OMB bends on outsourcing goals

'We don't want the numerical goals to be a distraction to what we are trying to do,' OFPP's Angela Styles says.

Henrik G. de Gyor

Having threatened to veto two bills that contained provisions on competitive sourcing, the White House late last month extended a peace offering to Congress.

The administration has abandoned governmentwide goals mandating that agencies compete certain percentages of federal jobs, said Angela Styles, administrator of the Office of Federal Procurement Policy. The original plans required agencies to meet a 15 percent goal by October and then 50 percent by October 2006.

Styles, who testified before the Senate Governmental Affairs Subcommittee on the Oversight of Government Management, the Federal Work Force and the District of Columbia, told lawmakers that the Office of Management and Budget has moved away from 'mandated numerical goals.'

Agencies still must meet goals they have negotiated with OMB, she said.
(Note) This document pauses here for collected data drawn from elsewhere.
theorem State.copied_keeps {ρ : State} {s : State} {ch : Nat} (hk : Keeps ρ s) : Keeps ρ (State.copied s ch) := by
  unfold State.copied
  repeat' first
    | with_reducible assumption
    | with_reducible refine KeepsR.next ?_
    | fail_if_no_progress with_reducible refine Keeps.mkK ?_
    | with_reducible refine State.setFld_keeps ?_
    | with_reducible refine State.endMigration_keeps ?_
    | with_reducible refine Keeps.doAll ?_ (fun _ _ _ => ?_)
    | with_reducible refine Keeps.doIf ?_ (fun _ _ => ?_)

theorem execMigrationLineCopy_keeps {ρ : State} {ch : Fin 8} {symbols : List (BitVec 16)} {s : State} (hk : Keeps ρ s) : KeepsR ρ (execMigrationLineCopy ch symbols s) := by
  unfold execMigrationLineCopy
  repeat' first
    | with_reducible assumption
    | with_reducible refine KeepsR.next ?_
    | fail_if_no_progress with_reducible refine Keeps.mkK ?_
    | with_reducible refine State.modSub_keeps ?_
    | with_reducible refine State.count_keeps ?_
    | with_reducible refine State.raise2_keeps ?_
    | with_reducible refine State.burst_keeps ?_
    | with_reducible refine State.failRank_keeps ?_
    | with_reducible refine State.corrected_keeps ?_
    | with_reducible refine State.copyLine_keeps ?_
    | with_reducible refine State.copied_keeps ?_
    | with_reducible refine Keeps.doAll ?_ (fun _ _ _ => ?_)
    | with_reducible refine Keeps.doIf ?_ (fun _ _ => ?_)
    | with_reducible refine Keeps.foldl ?_ (fun _ _ _ => ?_)
    | with_reducible refine Keeps.foldlFst ?_ (fun _ _ _ => ?_)
    | with_reducible refine Keeps.foldlSnd ?_ (fun _ _ _ => ?_)
    | with_reducible refine KeepsR.host ?_ (fun _ _ => ?_)
    | (lift_lets; intro x; clear_value x)
    | with_reducible refine Keeps.ofSnd (by assumption) ?_
    | with_reducible refine Keeps.ofFst (by assumption) ?_
    | split
    | dsimp only

theorem State.exclude_keeps {ρ : State} {s : State} {n : Nat} {cause : Nat} (hk : Keeps ρ s) : Keeps ρ (State.exclude s n cause) := by
  unfold State.exclude
  repeat' first
    | with_reducible assumption
    | with_reducible refine KeepsR.next ?_
    | fail_if_no_progress with_reducible refine Keeps.mkK ?_
    | with_reducible refine State.modSensor_keeps ?_
    | with_reducible refine State.setFld_keeps ?_
    | with_reducible refine State.setFlag_keeps ?_
    | with_reducible refine State.count_keeps ?_
    | with_reducible refine State.raise_keeps ?_

theorem State.sensorValues_keeps {ρ : State} {s : State} (hk : Keeps ρ s) : Keeps ρ (State.sensorValues s) := by
  unfold State.sensorValues
  repeat' first
    | with_reducible assumption
    | with_reducible refine KeepsR.next ?_
    | fail_if_no_progress with_reducible refine Keeps.mkK ?_
    | with_reducible refine State.setInt_keeps ?_
    | with_reducible refine Keeps.doAll ?_ (fun _ _ _ => ?_)

theorem State.dieWords_keeps {ρ : State} {s : State} (hk : Keeps ρ s) : Keeps ρ (State.dieWords s) := by
  unfold State.dieWords
  repeat' first
    | with_reducible assumption
    | with_reducible refine KeepsR.next ?_
    | fail_if_no_progress with_reducible refine Keeps.mkK ?_
    | with_reducible refine State.setFld_keeps ?_
    | with_reducible refine State.setFlag_keeps ?_
    | with_reducible refine State.setInt_keeps ?_
    | with_reducible refine Keeps.doAll ?_ (fun _ _ _ => ?_)
    | with_reducible refine Keeps.doIf ?_ (fun _ _ => ?_)
    | with_reducible refine Keeps.foldl ?_ (fun _ _ _ => ?_)
    | with_reducible refine Keeps.foldlFst ?_ (fun _ _ _ => ?_)
    | with_reducible refine Keeps.foldlSnd ?_ (fun _ _ _ => ?_)
    | with_reducible refine KeepsR.host ?_ (fun _ _ => ?_)
    | (lift_lets; intro x; clear_value x)
    | with_reducible refine Keeps.ofSnd (by assumption) ?_
    | with_reducible refine Keeps.ofFst (by assumption) ?_
    | split
    | dsimp only

theorem State.memberFall_keeps {ρ : State} {s : State} {b : Nat} (hk : Keeps ρ s) : Keeps ρ (State.memberFall s b) := by
  unfold State.memberFall
  repeat' first
    | with_reducible assumption
    | with_reducible refine KeepsR.next ?_
    | fail_if_no_progress with_reducible refine Keeps.mkK ?_
    | with_reducible refine State.modBank_keeps ?_

theorem State.bankTrack_keeps {ρ : State} {s : State} {b : Nat} (hk : Keeps ρ s) : Keeps ρ (State.bankTrack s b) := by
  unfold State.bankTrack
  repeat' first
    | with_reducible assumption
    | with_reducible refine KeepsR.next ?_
    | fail_if_no_progress with_reducible refine Keeps.mkK ?_
    | with_reducible refine State.modBank_keeps ?_
    | with_reducible refine State.memberFall_keeps ?_
    | with_reducible refine Keeps.doAll ?_ (fun _ _ _ => ?_)
    | with_reducible refine Keeps.doIf ?_ (fun _ _ => ?_)
    | with_reducible refine Keeps.foldl ?_ (fun _ _ _ => ?_)
    | with_reducible refine Keeps.foldlFst ?_ (fun _ _ _ => ?_)
    | with_reducible refine Keeps.foldlSnd ?_ (fun _ _ _ => ?_)
    | with_reducible refine KeepsR.host ?_ (fun _ _ => ?_)
    | with_reducible refine Keeps.ofSnd (by assumption) ?_
    | with_reducible refine Keeps.ofFst (by assumption) ?_
    | split

theorem State.alarmStep_keeps {ρ : State} {s : State} {n : Nat} (hk : Keeps ρ s) : Keeps ρ (State.alarmStep s n) := by
  unfold State.alarmStep
  repeat' first
    | with_reducible assumption
    | with_reducible refine KeepsR.next ?_
    | fail_if_no_progress with_reducible refine Keeps.mkK ?_
    | with_reducible refine State.setSensor_keeps ?_
    | with_reducible refine State.modSensor_keeps ?_
    | with_reducible refine State.raise2_keeps ?_
    | with_reducible refine Keeps.doAll ?_ (fun _ _ _ => ?_)
    | with_reducible refine Keeps.doIf ?_ (fun _ _ => ?_)
    | with_reducible refine Keeps.foldl ?_ (fun _ _ _ => ?_)
    | with_reducible refine Keeps.foldlFst ?_ (fun _ _ _ => ?_)
    | with_reducible refine Keeps.foldlSnd ?_ (fun _ _ _ => ?_)
    | with_reducible refine KeepsR.host ?_ (fun _ _ => ?_)
    | (lift_lets; intro x; clear_value x)
    | with_reducible refine Keeps.ofSnd (by assumption) ?_
    | with_reducible refine Keeps.ofFst (by assumption) ?_
    | split
    | dsimp only

theorem execSensorSample_keeps {ρ : State} {n : Fin 36} {raw : Int} {convFault : Bool} {s : State} (hk : Keeps ρ s) : KeepsR ρ (execSensorSample n raw convFault s) := by
  unfold execSensorSample
  repeat' first
    | with_reducible assumption
    | with_reducible refine KeepsR.next ?_
    | fail_if_no_progress with_reducible refine Keeps.mkK ?_
    | with_reducible refine State.setSensor_keeps ?_
    | with_reducible refine State.modSensor_keeps ?_
    | with_reducible refine State.setFlag_keeps ?_
    | with_reducible refine State.setInt_keeps ?_
    | with_reducible refine State.exclude_keeps ?_
    | with_reducible refine State.sensorValues_keeps ?_
    | with_reducible refine State.dieWords_keeps ?_
    | with_reducible refine State.bankTrack_keeps ?_
    | with_reducible refine State.alarmStep_keeps ?_
    | with_reducible refine Keeps.doAll ?_ (fun _ _ _ => ?_)
    | with_reducible refine Keeps.doIf ?_ (fun _ _ => ?_)
    | with_reducible refine Keeps.foldl ?_ (fun _ _ _ => ?_)
    | with_reducible refine Keeps.foldlFst ?_ (fun _ _ _ => ?_)
    | with_reducible refine Keeps.foldlSnd ?_ (fun _ _ _ => ?_)
    | with_reducible refine KeepsR.host ?_ (fun _ _ => ?_)
    | (lift_lets; intro x; clear_value x)
    | with_reducible refine Keeps.ofSnd (by assumption) ?_
    | with_reducible refine Keeps.ofFst (by assumption) ?_
    | split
'We don't want the numerical goals to be a distraction to what we are trying to do,' Styles said. 'We had negotiated so many individual goals with agencies that it made sense to get rid of the numerical goals.'

New criteria

Because of the change, OMB has issued new criteria that agencies must meet under the competitive sourcing requirements in the President's Management Agenda.

The announcements came after the administration said senior advisers would recommend that President Bush veto the Interior Department appropriations bill and the Federal Aviation Administration reauthorization bill if the legislation included provisions prohibiting agencies from using funds for competitive-sourcing studies under OMB Circular A-76.

But lawmakers last week reached an agreement on the FAA bill that would limit competitions for air traffic controller positions.

Agencies, federal employee unions, the General Accounting Office and lawmakers reacted differently to the news that the administration discarded the goals.

'I'm pleased to hear OMB dropped the mandatory goals for competitive sourcing,' said Sen. George Voinovich (R-Ohio), the Governmental Affairs subcommittee's chairman.

'This is a great improvement. The administration's original across-the-board goals failed to take into account the unique mission and circumstances at each agency.'

Comptroller general David Walker also lauded OMB for setting individual targets that are based on research and fact.

But union and agency officials' reactions ranged from skepticism to indifference.

John Threlkeld, a legislative representative for the American Federation of Government Employees, said he will not believe OMB is dropping its mandated quotas until he sees it happen.

'We know OMB has historically dictated how many jobs agencies should compete and micromanaged agencies to tell them what jobs should be opened for competition,' Threlkeld said. 'It is the same old policy that is dressed up differently.'

Scott Holliday, the Veterans Affairs Department's director of competitive sourcing and management analysis, said it is good that OMB dropped the goals, but the quotas did not apply to VA.

Like many agencies, VA negotiated plans with OMB, Holliday said.

'Our goals were always based on logic and what made sense to us,' he said. 'From my understanding, the mandatory goals never came into play when VA and OMB negotiated goals.'

Joe Sikes, DOD's director for competitive sourcing and privatization, said the agency already met the 15 percent goal and is negotiating long-term plans with OMB.

'I've always thought that the target was a bit of a semantic discussion,' he said. 'The administration saw it as a short-term target and that it takes time to execute.'

OMB outlined a few agency goals in a new competitive-sourcing report released at the hearing. The Agriculture Department, for instance, will hold competitions for 35,600 of 98,500 positions, or 36 percent of its work force. Meanwhile, the Health and Human Services Department has a goal of 17 percent, 11,200 jobs out of 64,900 employees.

Styles said OMB by Sept. 26 will issue a full report detailing goals for every agency.